TASK DETAILS:
For every line in the entries that contains "setWindow", show the whole line.

::: DATA LISTING

-- ==== Sys2Proof/Laws/PlainSource.lean ====
section
/-! SUPPORT. A Plain source delivers SRCMEM[SPOS], SRCMEM[SPOS + 1], ... (41_bytesource.md R150, R157, R158(a)): said once
for NextByte, so that facts about GU8, RHDR and runs need not look at the window. -/

namespace Sys2Proof.Machine

/-- What the invariant says of an attached Plain source. -/
structure PlainSource (s : State) : Prop where
  plain : s.variant = .plain
  pos_le : s.pos ≤ 8
  image : s.cache = plainWindow s s.src.toNat
  delivered : 0 < s.pos → spos s ≤ extentOf s

theorem extentOf_le (s : State) : extentOf s ≤ 0x80000 := by
  unfold extentOf extentBytes
  split <;> omega

/-- The stream of a state reads through its parameters and SRCMEM alone. -/
theorem plainWindow_congr {s t : State} (hp : t.params = s.params) (hm : t.srcmem = s.srcmem) (a : Nat) :
    plainWindow t a = plainWindow s a := by
  have he : extentOf t = extentOf s := by rw [extentOf, extentOf, hp]
  have hb : ∀ b, srcByte t b = srcByte s b := fun b => by rw [srcByte, srcByte, hm]
  unfold plainWindow
  rw [he]
  congr 1
  funext i
  rw [hb]

theorem Inv.plainSource {s : State} (h : Inv s) (hs : s.srdy = true) (hv : s.variant = .plain) : PlainSource s where
  plain := hv
  pos_le := h.pos_le
  image := by
    have := h.image hs
    rw [CacheImage, hv] at this
    exact this
  delivered := h.delivered hs hv

/-- A window just filled from a Plain source. -/
theorem plainSource_filled {s : State} (hv : s.variant = .plain) (a : Nat) (ha : a < 2 ^ 32) :
    PlainSource (setWindow a (plainWindow s a) s) := by
  have e : (BitVec.ofNat 32 a).toNat = a := by rw [BitVec.toNat_ofNat]; omega
  refine ⟨hv, Nat.zero_le _, ?_, fun h => absurd h (Nat.lt_irrefl 0)⟩
  show plainWindow s a = plainWindow _ (BitVec.ofNat 32 a).toNat
  rw [e]
  exact (plainWindow_congr rfl rfl a).symm

/-- Below EXTENT the byte at SPOS is delivered, and SPOS advances by exactly 1. -/
theorem PlainSource.next {s : State} (h : PlainSource s) (hx : spos s < extentOf s) :
    ∃ t, nextByte s = .ok (srcByte s (spos s)) t ∧ PlainSource t ∧ spos t = spos s + 1
      ∧ t = { s with src := t.src, pos := t.pos, cache := t.cache }
      ∧ (s.pos < 8 → t.src = s.src ∧ t.cache = s.cache)
      ∧ (s.pos = 8 → t.src = s.src + 8 ∧ t.pos = 1) := by
  have hE := extentOf_le s
  have hsp : spos s = s.src.toNat + s.pos := rfl
  have hdel : ∀ u : State, PlainSource u → u.pos < 8 → spos u < extentOf u →
      deliver u = .ok (srcByte u (spos u)) { u with pos := u.pos + 1 } := by
    intro u hu hp hxu
    rcases deliver_cases u with ⟨_, hc, _⟩ | ⟨_, e⟩
    · omega
    · rw [e, hu.image, plainWindow, blkGet_blkOfFn _ hp,
        if_pos (show u.src.toNat + u.pos < extentOf u from hxu)]
      rfl
  by_cases hp : s.pos < 8
  · refine ⟨{ s with pos := s.pos + 1 }, ?_, ⟨h.plain, ?_, h.image, ?_⟩, rfl, rfl, fun _ => ⟨rfl, rfl⟩, fun h8 => ?_⟩
    · rw [nextByte_of_lt hp, hdel s h hp hx]
    · show s.pos + 1 ≤ 8
      omega
    · intro _
      show s.src.toNat + (s.pos + 1) ≤ extentOf s
      omega
    · omega
  · have h8 : s.pos = 8 := by have := h.pos_le; omega
    have hs8 : s.src.toNat + 8 < 2 ^ 32 := by omega
    have hf : fill (s.src.toNat + 8) s = .ok () (setWindow (s.src.toNat + 8) (plainWindow s (s.src.toNat + 8)) s) := by
      rcases fill_cases (s.src.toNat + 8) s with ⟨hv, _⟩ | ⟨hv, _⟩ | ⟨_, e⟩
      · rw [h.plain] at hv; cases hv
      · rw [h.plain] at hv; cases hv
      · exact e
    have hu := plainSource_filled h.plain (s.src.toNat + 8) hs8
    have esrc : (BitVec.ofNat 32 (s.src.toNat + 8)).toNat = s.src.toNat + 8 := by rw [BitVec.toNat_ofNat]; omega
    have esp : spos (setWindow (s.src.toNat + 8) (plainWindow s (s.src.toNat + 8)) s) = spos s := by
      show (BitVec.ofNat 32 (s.src.toNat + 8)).toNat + 0 = s.src.toNat + s.pos
      omega
    refine ⟨{ setWindow (s.src.toNat + 8) (plainWindow s (s.src.toNat + 8)) s with pos := 1 }, ?_,
      ⟨h.plain, ?_, hu.image, ?_⟩, ?_, rfl, fun hlt => absurd hlt hp, fun _ => ⟨?_, rfl⟩⟩
    · rw [nextByte_of_le (by omega), hf, resBind_ok, hdel _ hu (by show (0 : Nat) < 8; omega) (by rw [esp]; exact hx), esp]
      rfl
    · show (1 : Nat) ≤ 8
      omega
    · intro _
      show (BitVec.ofNat 32 (s.src.toNat + 8)).toNat + 1 ≤ extentOf s
      omega
    · show (BitVec.ofNat 32 (s.src.toNat + 8)).toNat + 1 = s.src.toNat + s.pos + 1
      omega
    · apply BitVec.eq_of_toNat_eq
      show (BitVec.ofNat 32 (s.src.toNat + 8)).toNat = (s.src + 8).toNat
      rw [esrc, BitVec.toNat_add]
      show _ = (s.src.toNat + 8) % 2 ^ 32
      omega

/-- At or beyond EXTENT TruncatedSource is raised and SPOS is the same number as before; only a refill may have moved the
window. -/
theorem PlainSource.truncated {s : State} (h : PlainSource s) (hx : extentOf s ≤ spos s) :
    ∃ t, nextByte s = .raise .truncatedSource t ∧ PlainSource t ∧ spos t = spos s
      ∧ t = { s with src := t.src, pos := t.pos, cache := t.cache }
      ∧ (s.pos < 8 → t = s) ∧ (s.pos = 8 → t.src = s.src + 8 ∧ t.pos = 0) := by
  have hE := extentOf_le s
  have hsp : spos s = s.src.toNat + s.pos := rfl
  have hdel : ∀ u : State, u.variant = .plain → extentOf u ≤ spos u → deliver u = .raise .truncatedSource u := by
    intro u hv hxu
    rcases deliver_cases u with ⟨_, _, e⟩ | ⟨hc, _⟩
    · exact e
    · have := hc hv; omega
  by_cases hp : s.pos < 8
  · exact ⟨s, by rw [nextByte_of_lt hp, hdel s h.plain hx], h, rfl, rfl, fun _ => rfl, fun h8 => by omega⟩
  · have h8 : s.pos = 8 := by have := h.pos_le; omega
    have hs8 : s.src.toNat + 8 < 2 ^ 32 := by have := h.delivered (by omega); omega
    have hf : fill (s.src.toNat + 8) s = .ok () (setWindow (s.src.toNat + 8) (plainWindow s (s.src.toNat + 8)) s) := by
      rcases fill_cases (s.src.toNat + 8) s with ⟨hv, _⟩ | ⟨hv, _⟩ | ⟨_, e⟩
      · rw [h.plain] at hv; cases hv
      · rw [h.plain] at hv; cases hv
      · exact e
    have esrc : (BitVec.ofNat 32 (s.src.toNat + 8)).toNat = s.src.toNat + 8 := by rw [BitVec.toNat_ofNat]; omega
    have esp : spos (setWindow (s.src.toNat + 8) (plainWindow s (s.src.toNat + 8)) s) = spos s := by
      show (BitVec.ofNat 32 (s.src.toNat + 8)).toNat + 0 = s.src.toNat + s.pos
      omega
    refine ⟨setWindow (s.src.toNat + 8) (plainWindow s (s.src.toNat + 8)) s, ?_, plainSource_filled h.plain _ hs8, esp, rfl,
      fun hlt => absurd hlt hp, fun _ => ⟨?_, rfl⟩⟩
    · rw [nextByte_of_le (by omega), hf, resBind_ok,
        hdel (setWindow (s.src.toNat + 8) (plainWindow s (s.src.toNat + 8)) s) h.plain (by rw [esp]; exact hx)]
    · apply BitVec.eq_of_toNat_eq
      show (BitVec.ofNat 32 (s.src.toNat + 8)).toNat = (s.src + 8).toNat
      rw [esrc, BitVec.toNat_add]
      show _ = (s.src.toNat + 8) % 2 ^ 32
      omega

end Sys2Proof.Machine
end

::::::

REPLY:
    PlainSource (setWindow a (plainWindow s a) s) := by
    have hf : fill (s.src.toNat + 8) s = .ok () (setWindow (s.src.toNat + 8) (plainWindow s (s.src.toNat + 8)) s) := by
    have esp : spos (setWindow (s.src.toNat + 8) (plainWindow s (s.src.toNat + 8)) s) = spos s := by
    refine ⟨{ setWindow (s.src.toNat + 8) (plainWindow s (s.src.toNat + 8)) s with pos := 1 }, ?_,
    have hf : fill (s.src.toNat + 8) s = .ok () (setWindow (s.src.toNat + 8) (plainWindow s (s.src.toNat + 8)) s) := by
    have esp : spos (setWindow (s.src.toNat + 8) (plainWindow s (s.src.toNat + 8)) s) = spos s := by
    refine ⟨setWindow (s.src.toNat + 8) (plainWindow s (s.src.toNat + 8)) s, ?_, plainSource_filled h.plain _ hs8, esp, rfl,
        hdel (setWindow (s.src.toNat + 8) (plainWindow s (s.src.toNat + 8)) s) h.plain (by rw [esp]; exact hx)]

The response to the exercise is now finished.